Work item: Transcribe only what runs from the line including "finish | nonce" through the last line of the entries, exactly as it appears.

Dataset entries:
-- ==== Sys2Proof/Syntax.lean ====
section
/-!
DEFINITION. Syntax.lean: the commands of the HW2400, one constructor for each row of spec/opcode_table.json.

A row that the outside or the passing of time brings about carries `t`, ns of the crystal since PORST_N release.
A row of the core instruction set carries the global core `g`. A descriptor row carries `id`, the number the ring
engine gave the descriptor when it fetched it. What a row brings in from outside the device is an operand.
-/
namespace Sys2Proof

/-- Who makes a register access: the management PF's BAR0, the BAR0 of VF `p`, or scion through its window on a hub
(R33, R147). -/
inductive Agent where
  | pf
  | vf (p : Nat)
  | scion (hub : Nat)
  deriving DecidableEq, Repr


/-- Who asks for memory: a context, or a class of hub requester (R352, log entry 12). -/
inductive Requester where
  | ctx (p slot : Nat)
  | hub (cls : Nat)
  deriving DecidableEq, Repr

/-- A memory request of at most 4 KiB inside a 4 KiB block, or one line of it in a channel's queue (R347, R348). -/
structure MemReq where
  isWrite : Bool
  /-- device address of the first byte -/
  addr : Nat
  len : Nat
  /-- bytes written; empty for a read -/
  data : List Byte
  who : Requester
  /-- when it was made -/
  since : Nat
  deriving DecidableEq, Repr

/-- What bring-up finds of one timing set (R357): the verification, the channel at which a full training fails, and the
temperature class and PHY settings that a training captures. -/
structure TrainRes where
  verified : Bool
  failedAt : Option Nat
  temp : Nat
  phy : List Byte
  deriving DecidableEq, Repr

/-- What a partner package sends over the partner link (R386): a write, or a semaphore operation. -/
inductive PtnPkt where
  | write (part addr : Nat) (data : List Byte)
  | sem (part sem : Nat) (set : Bool) (operand : Nat)
  deriving DecidableEq, Repr

/-- The header of a flit as an end of a link receives it (Table 13.3): whether its CRC holds, sequence number,
acknowledgement, epoch, kind, the bundle that carried it, and the packets it starts: source die, destination die and
end-to-end sequence number (Table 13.4). -/
structure Flit where
  crcOk : Bool
  seq : Nat
  ack : Nat
  epoch : Nat
  kind : Nat
  bundle : Nat
  packets : List (Nat × Nat × Nat)
  deriving DecidableEq, Repr

/-- A request on the DOE mailbox (R451); `nonce` is the VENDOR_DEFINED request for a debug token's nonce (R453). -/
inductive SpdmReq where
  | version | capabilities | algorithms | digests | certificate | challenge
  /-- GET_MEASUREMENTS of one index -/
  | measurements (idx : Nat)
  | keyExchange | finish | nonce
  /-- any request the spec does not list -/
  | other (code : Nat)
  deriving DecidableEq, Repr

Written answer:
  | keyExchange | finish | nonce
  /-- any request the spec does not list -/
  | other (code : Nat)
  deriving DecidableEq, Repr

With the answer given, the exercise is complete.